Odds and ends

In this section, we're going to look at several compile-time features that don't fit snugly in the preceding sections.

static assert

static assert is a compile-time assertion that is always enabled. It can't be turned off with -release like a normal assert can. It is not affected by runtime conditionals. When its condition is evaluated to false, an error is generated and compilation halted. The following static assert always errors out because its condition is 0.

void main() {
    if(0) static assert(0);
}

Like a normal assert, it's possible to give a static assert a message to be printed on failure. The following example is a good use of that feature:

version(Windows)
  enum saveDirectory = "Application Name";
else version(Posix)
  enum saveDirectory = ".applicationName";
else
  static assert(0, "saveDirectory not implemented.");

The line number at which the assert was encountered is always included in the output, but adding a custom message makes it easy to tell at a glance what caused the problem.

The examples above use 0 as the assert condition, but any Boolean expression that can be evaluated at compile time is eligible to fill that role. Consider the case where you want to restrict compilation to 64-bit. One approach would be to use a version condition like so.

version(D_LP64) {
  // implement code
} else static assert(0, "32-bit not supported.");

D_LP64 is predefined when compiling with the -m64 command-line switch. It means that pointers are 64-bits. The following is a single-line alternative:

static assert((void*).sizeof == 8, "32-bit not supported.");

The is expression

The previous chapter introduced the is operator, which performs an identity test on two variables. D also has a compile-time is expression, which can be used in a few different ways. First, let's look at the most basic form.

enum alwaysTrue = is(int);

This checks that the argument is a well-formed type. If so, it returns true. Directly pass a value or an expression, and the result is false. However, both can be used with typeof.

enum alwaysTrueToo = is(typeof(1+1));

The == operator can be used to test for a specific type.

enum isFloat = is(typeof(1+1) == float);

As written, this is going to set isFloat to false since the type of 1+1 is int. An alternative is to test if one type is convertible to another.

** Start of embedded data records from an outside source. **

-- ==== Sys2Proof/Laws/PerInstr.lean ====
section
/-! SUPPORT. Laws made per instruction: one lemma per constructor of Instr. -/

namespace Sys2Proof

/-- Decoding the bytes of an instruction gives it back, whatever bytes follow, and its length is the one its mode has
(spec/30_encoding.md R50 to R53). -/
def Laws.RoundTrip.Statement (i : Instr) : Prop :=
  (∀ rest, decode (encode i ++ rest) = .instr i rest) ∧ (encode i).length = i.length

enum canBeFloat = is(typeof(1+1) : float);

This evaluates to true because int is implicitly convertible to float. Let's see a more complex example:

struct AType {
  int x;
  int addXTo(double d) {
    return x + cast(int)d;
  }
}
void main() {
  static if(is(typeof(AType.addXTo(30.0)))) {
    import std.stdio : writeln;
    AType t;
    writeln(t.addXTo(30.0));
  }
}

Tip

Accessing members at compile time

Don't let AType.addXTo confuse you. It may look like we're calling a static member function with no static in sight, but this isn't what's happening. This is the syntax used to access any member of a struct or class that can be known at compile time; it's happening at compile time.

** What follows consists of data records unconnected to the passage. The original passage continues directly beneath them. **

-- ==== Sys2Proof/Tests/Slice0.lean ====
section
/-! SUPPORT. Small tests. A test named test_T<n>_<instruction> is vector T<n> of spec/95_test_vectors.md: its expected
values are the spec's. The decode words are written out from the opcode map of spec/30_encoding.md R57 and the operand
layout of R50 to R53. A theorem named witness_<obligation> shows states and operands that meet the hypotheses of that
obligation. -/

namespace Sys2Proof.Tests

open Machine

/-- The default start state of a single-instruction vector (section 0 of spec/95_test_vectors.md). -/
def cpu : State := { State.reset with PC := 0x0200 }

/-- "memory before", then "bytes at PC". -/
def load (m : List (Word × Byte)) (bytes : List Byte) (s : State) : State :=
  (m.foldl (fun t x => t.placeBytes x.1 [x.2]) s).placeBytes s.PC bytes

/-- The state after one step; the state itself if there is none. -/
def after (s : State) : State :=
  match step s with
  | .next t => t
  | _ => s

/-- The state after one instruction; the state itself if there is none. -/
def afterExec (i : Instr) (s : State) : State :=
  match exec i s with
  | .next t => t
  | _ => s

/-- Each list of bytes decodes to the instruction beside it, with no byte left. -/
def readsAs (l : List (List Byte × Instr)) : Bool :=
  l.all (fun x => decide (decode x.1 = .instr x.2 []))

/-! ## Well-formed tables, and ill-formed ones that the check refuses (R60) -/

theorem test_wf_refuses_argument_on_accumulator : tableWf [⟨0x69, .adc, .accumulator, 2⟩] = false := by decide

theorem test_wf_refuses_argument_without_operand : tableWf [⟨0x69, .adc, .implied, 2⟩] = false := by decide

theorem test_wf_refuses_command_on_memory : tableWf [⟨0xEA, .nop, .absolute, 4⟩] = false := by decide

theorem test_wf_refuses_command_on_accumulator : tableWf [⟨0xEA, .nop, .accumulator, 2⟩] = false := by decide

theorem test_wf_refuses_branch_not_relative : tableWf [⟨0xD0, .bne, .immediate, 2⟩] = false := by decide

theorem test_wf_refuses_relative_not_branch : tableWf [⟨0x4C, .jmp, .relative, 3⟩] = false := by decide

theorem test_wf_refuses_store_immediate : tableWf [⟨0x89, .sta, .immediate, 2⟩] = false := by decide

theorem test_wf_refuses_shift_immediate : tableWf [⟨0x0A, .asl, .immediate, 2⟩] = false := by decide

theorem test_wf_refuses_one_cycle : tableWf [⟨0xEA, .nop, .implied, 1⟩] = false := by decide

theorem test_wf_refuses_eight_cycles : tableWf [⟨0xEA, .nop, .implied, 8⟩] = false := by decide

theorem test_wf_refuses_duplicate_opcode :
    tableWf [⟨0xEA, .nop, .implied, 2⟩, ⟨0xEA, .inx, .implied, 2⟩] = false := by decide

The is(typeof()) operator doesn't check if code will compile; it only determines if the code produces a well-formed type. This is something that's often misunderstood, especially when considering that it's possible to put complex code in an is expression.

static if(is(typeof({
        AType t;
        t.addXTo(30.0);
    }))) {  ...  }

Notice the opening and closing braces inside the parentheses. With this syntax, any syntactically valid D code can be used with is(typeof()), though it need not be semantically valid. This is an important distinction.

In addition to checking for types, the is expression can be used to check against certain language constructs. For example, this static if block determines if AType is a struct or a class.

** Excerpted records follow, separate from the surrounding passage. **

/-! ### The decoder on a word of the opcode table -/

/-- The words of 16-bit VM86 rows that the VM89 decoder reads too and that are a VM86 row's own pattern with all
fields zero: ADD r/m,r, ADD r/m,imm and CMP r/m,imm (log 11). -/
def vm86First (w : Nat) : Bool := w == 0x0000 || w == 0x8000 || w == 0x8038

/-- The bytes of a table word of `nbits` bits, first byte first, followed by bytes of zeros up to the longest
instruction. The table writes the first byte of a row in the high half of a 16-bit word (log 11). -/
def tableBytes (nbits w : Nat) : List Byte :=
  if nbits ≤ 8 then [byteOf w, 0#8, 0#8, 0#8, 0#8, 0#8]
  else [byteOf (w / 256), byteOf w, 0#8, 0#8, 0#8, 0#8]

/-- Whether a table word is read by the VM89's decoder (log 11). -/
def tableIsIop (nbits w : Nat) : Bool :=
  if nbits ≤ 8 || vm86First w then false
  else
    match decode89 (tableBytes nbits w) with
    | .ok _ => true
    | .error _ => false

/-- The instruction the decoders read from a word of the opcode table. -/
def decodeTableWord (nbits w : Nat) : Option Instr :=
  if tableIsIop nbits w then
    match decode89 (tableBytes nbits w) with
    | .ok (i, _) => some i
    | .error _ => none
  else
    match decode86 (tableBytes nbits w) with
    | .ok (i, _) => some i
    | .error _ => none

end

end Sys2Proof
end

static if(is(AType == struct)) {
    writeln("It's a struct!");
} else static if(is(AType == class)) {
    writeln("It's a class!");
}

With the preceding declaration of AType, the first writeln is compiled into the executable. Change the declaration of AType so that it's a class, and the second line is compiled in. Other specifiers can be used, such as function, delegate, const, immutable, and so on. For more on is, refer to http://dlang.org/expression.html#IsExpression.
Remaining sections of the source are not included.